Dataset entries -
-- ==== Sys2Proof/Tests/Slice0.lean ====
section
/-! SUPPORT. The model's own tests: expected values are the spec's (the file and section named at
each), never the model's answers; and a witness for the hypotheses of each statement that has some. -/

namespace Sys2Proof.Tests
open Sys2Proof.Machine

/-! ### WellFormed: each check refuses an ill-formed term (30_encoding.md R74) -/

theorem test_rsv_refused : ({ rsv := 1, data := 0, op := 0x02 } : Fields).wellFormed = false := by decide
theorem test_op_zero_refused : ({ rsv := 0, data := 0, op := 0x00 } : Fields).wellFormed = false := by decide
theorem test_op_six_refused : ({ rsv := 0, data := 0, op := 0x06 } : Fields).wellFormed = false := by decide
theorem test_data_refused : ({ rsv := 0, data := 1, op := 0x03 } : Fields).wellFormed = false := by decide
theorem test_update_accepted : ({ rsv := 0, data := 0xFF, op := 0x02 } : Fields).wellFormed = true := by decide
theorem test_instr_wellFormed : (Instr.update 0xFF).wellFormed = true := by decide
theorem test_misaligned_undefined : (HostAction.read 0x02 4).defined = false := by decide
theorem test_outside_undefined : (HostAction.read 0x40 4).defined = false := by decide
theorem test_outside_refused :
    step (State.reset.setPending [.read 0x40 4]) = .refused (.outsideWindow 0x40 4) := rfl
theorem test_narrow_undefined : (HostAction.write 0x00 2 0).defined = false := by decide

/-! ### Decode: words written out bit by bit (30_encoding.md R71, R72, R76) -/

theorem test_decode_init :
    decode 0b0000000000000000_00000000_00000001 = .ok .init := rfl
theorem test_decode_update :
    decode 0b0000000000000000_01100001_00000010 = .ok (.update 0x61) := rfl
theorem test_decode_final :
    decode 0b0000000000000000_00000000_00000011 = .ok .final := rfl
theorem test_decode_reset :
    decode 0b0000000000000000_00000000_00000100 = .ok .reset := rfl
theorem test_decode_wipe :
    decode 0b0000000000000000_00000000_00000101 = .ok .wipe := rfl
theorem test_decode_rsv : decode 0x00010002 = .error .reservedBits := rfl
theorem test_decode_zero : decode 0x00000000 = .error .unknownOp := rfl
theorem test_decode_data : decode 0x00000103 = .error .dataNotZero := rfl
theorem test_table_word : decodeTableWord 32 0x0000FF02 = some (.update 0xFF) := by decide

/-! ### Components, on the vectors of 95_test_vectors.md sections 3.1 to 3.7 -/

/-- Test configuration T0 (95 section 2). -/
def T0 : Cfg := ⟨Vector.replicate 128 0, Vector.replicate 32 0, 0, 0⟩

/-- T0 with another SEED[0], which the salt does not depend on (R157). -/
def T0seed : Cfg := { T0 with SEED := T0.SEED.set 0 1 }
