-- ==== Sys2Proof/Word.lean ====
section
/-! DEFINITION. The words of the two ports, the bytes of the slot, the pointer registers and the two ports.

All values of the spec are unsigned and bit 0 is the least significant bit (00_scope R9). -/

namespace Sys2Proof

/-- A command word `CMD[15:0]` (30_encoding R70). -/
abbrev Word := BitVec 16

/-- A byte of the slot, a `HI` or `LO` result byte, `WCNT`, `C_LEN`. -/
abbrev Byte := BitVec 8

/-- A response word `RSP[31:0]` (30_encoding R80). -/
abbrev Response := BitVec 32

/-- A pointer or synchroniser stage: `PTR_W` bits, `1 ≤ PTR_W ≤ 8` (00_scope R7), held in the widest of those widths
with the bits above `PTR_W` zero (log 2). -/
abbrev Ptr := BitVec 8

/-- The two ports, each in its own clock domain (00_scope R3, R16). -/
inductive Port where
  | p   -- the producer port, domain P
  | c   -- the consumer port, domain C
  deriving DecidableEq, Repr

end Sys2Proof
end

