-- ==== Sys2Proof/Machine/Fairness.lean ====
section
/-! DEFINITION. Infinite executions and the weak fairness of the two synchronisers (43_cdc_sync R195, R196). An execution names
an agent for each step, without end, and holds the state before each. These are terms of claims and no part of the state,
whose own schedule is a finite list (log 13). -/

namespace Sys2Proof.Machine

/-- A state with one agent scheduled to step next, and nothing after it. -/
def scheduling (a : Agent) (s : State) : State := { s with sched := [a] }

/-- `run` is an infinite execution in which `agents n` takes the step from `run n` to `run (n + 1)`: any interleaving of the
four agents (43_cdc_sync R195). -/
def Execution (agents : Nat → Agent) (run : Nat → State) : Prop :=
  ∀ n, step (scheduling (agents n) (run n)) = .next (run (n + 1))

/-- An agent whose step stays enabled from some point on takes a step from there on. -/
def WeaklyFairFor (a : Agent) (enabled : State → Bool) (agents : Nat → Agent) (run : Nat → State) : Prop :=
  ∀ n, (∀ m, n ≤ m → enabled (run m) = true) → ∃ m, n ≤ m ∧ agents m = a

/-- SyncW and SyncR are weakly fair: "a synchroniser whose step would change a stage does not stay so for ever without taking
a step" (43_cdc_sync R196). The ports are under no fairness. -/
def WeaklyFair (agents : Nat → Agent) (run : Nat → State) : Prop :=
  WeaklyFairFor .syncW (fun s => syncEnabled s.wq s.wptr) agents run ∧
  WeaklyFairFor .syncR (fun s => syncEnabled s.rq s.rptr) agents run

/-- How many of the `k` steps from step `n` on are steps of an agent. -/
def stepsOf (a : Agent) (agents : Nat → Agent) (n k : Nat) : Nat :=
  ((List.range k).filter (fun j => agents (n + j) = a)).length

end Sys2Proof.Machine
end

Exercise brief - Every line of the data above belongs in the answer, unchanged.

Response to the task -
-- ==== Sys2Proof/Tests/Slice0.lean ====
section
/-! SUPPORT. The model's own tests: expected values are the spec's (the file and section named at
each), never the model's answers; and a witness for the hypotheses of each statement that has some. -/

namespace Sys2Proof.Tests
open Sys2Proof.Machine

/-! ### WellFormed: each check refuses an ill-formed term (30_encoding.md R74) -/

theorem test_rsv_refused : ({ rsv := 1, data := 0, op := 0x02 } : Fields).wellFormed = false := by decide
theorem test_op_zero_refused : ({ rsv := 0, data := 0, op := 0x00 } : Fields).wellFormed = false := by decide
theorem test_op_six_refused : ({ rsv := 0, data := 0, op := 0x06 } : Fields).wellFormed = false := by decide
theorem test_data_refused : ({ rsv := 0, data := 1, op := 0x03 } : Fields).wellFormed = false := by decide
theorem test_update_accepted : ({ rsv := 0, data := 0xFF, op := 0x02 } : Fields).wellFormed = true := by decide
theorem test_instr_wellFormed : (Instr.update 0xFF).wellFormed = true := by decide
theorem test_misaligned_undefined : (HostAction.read 0x02 4).defined = false := by decide
theorem test_outside_undefined : (HostAction.read 0x40 4).defined = false := by decide
theorem test_outside_refused :
    step (State.reset.setPending [.read 0x40 4]) = .refused (.outsideWindow 0x40 4) := rfl
theorem test_narrow_undefined : (HostAction.write 0x00 2 0).defined = false := by decide

/-! ### Decode: words written out bit by bit (30_encoding.md R71, R72, R76) -/

theorem test_decode_init :
    decode 0b0000000000000000_00000000_00000001 = .ok .init := rfl
theorem test_decode_update :
    decode 0b0000000000000000_01100001_00000010 = .ok (.update 0x61) := rfl
theorem test_decode_final :
    decode 0b0000000000000000_00000000_00000011 = .ok .final := rfl
theorem test_decode_reset :
    decode 0b0000000000000000_00000000_00000100 = .ok .reset := rfl
theorem test_decode_wipe :
    decode 0b0000000000000000_00000000_00000101 = .ok .wipe := rfl
theorem test_decode_rsv : decode 0x00010002 = .error .reservedBits := rfl
theorem test_decode_zero : decode 0x00000000 = .error .unknownOp := rfl
theorem test_decode_data : decode 0x00000103 = .error .dataNotZero := rfl
theorem test_table_word : decodeTableWord 32 0x0000FF02 = some (.update 0xFF) := by decide

/-! ### Components, on the vectors of 95_test_vectors.md sections 3.1 to 3.7 -/

/-- Test configuration T0 (95 section 2). -/
def T0 : Cfg := ⟨Vector.replicate 128 0, Vector.replicate 32 0, 0, 0⟩

/-- T0 with another SEED[0], which the salt does not depend on (R157). -/
def T0seed : Cfg := { T0 with SEED := T0.SEED.set 0 1 }
-- ==== Sys2Proof/Word.lean ====
section
/-! DEFINITION. The words of the two ports, the bytes of the slot, the pointer registers and the two ports.

All values of the spec are unsigned and bit 0 is the least significant bit (00_scope R9). -/

namespace Sys2Proof

/-- A command word `CMD[15:0]` (30_encoding R70). -/
abbrev Word := BitVec 16

/-- A byte of the slot, a `HI` or `LO` result byte, `WCNT`, `C_LEN`. -/
abbrev Byte := BitVec 8

/-- A response word `RSP[31:0]` (30_encoding R80). -/
abbrev Response := BitVec 32

/-- A pointer or synchroniser stage: `PTR_W` bits, `1 ≤ PTR_W ≤ 8` (00_scope R7), held in the widest of those widths
with the bits above `PTR_W` zero (log 2). -/
abbrev Ptr := BitVec 8

/-- The two ports, each in its own clock domain (00_scope R3, R16). -/
inductive Port where
  | p   -- the producer port, domain P
  | c   -- the consumer port, domain C
  deriving DecidableEq, Repr

end Sys2Proof
end

-- ==== Sys2Proof/Machine/Fairness.lean ====
section
/-! DEFINITION. Infinite executions and the weak fairness of the two synchronisers (43_cdc_sync R195, R196). An execution names
an agent for each step, without end, and holds the state before each. These are terms of claims and no part of the state,
whose own schedule is a finite list (log 13). -/

namespace Sys2Proof.Machine

/-- A state with one agent scheduled to step next, and nothing after it. -/
def scheduling (a : Agent) (s : State) : State := { s with sched := [a] }

/-- `run` is an infinite execution in which `agents n` takes the step from `run n` to `run (n + 1)`: any interleaving of the
four agents (43_cdc_sync R195). -/
def Execution (agents : Nat → Agent) (run : Nat → State) : Prop :=
  ∀ n, step (scheduling (agents n) (run n)) = .next (run (n + 1))

/-- An agent whose step stays enabled from some point on takes a step from there on. -/
def WeaklyFairFor (a : Agent) (enabled : State → Bool) (agents : Nat → Agent) (run : Nat → State) : Prop :=
  ∀ n, (∀ m, n ≤ m → enabled (run m) = true) → ∃ m, n ≤ m ∧ agents m = a

/-- SyncW and SyncR are weakly fair: "a synchroniser whose step would change a stage does not stay so for ever without taking
a step" (43_cdc_sync R196). The ports are under no fairness. -/
def WeaklyFair (agents : Nat → Agent) (run : Nat → State) : Prop :=
  WeaklyFairFor .syncW (fun s => syncEnabled s.wq s.wptr) agents run ∧
  WeaklyFairFor .syncR (fun s => syncEnabled s.rq s.rptr) agents run

/-- How many of the `k` steps from step `n` on are steps of an agent. -/
def stepsOf (a : Agent) (agents : Nat → Agent) (n k : Nat) : Nat :=
  ((List.range k).filter (fun j => agents (n + j) = a)).length

end Sys2Proof.Machine
end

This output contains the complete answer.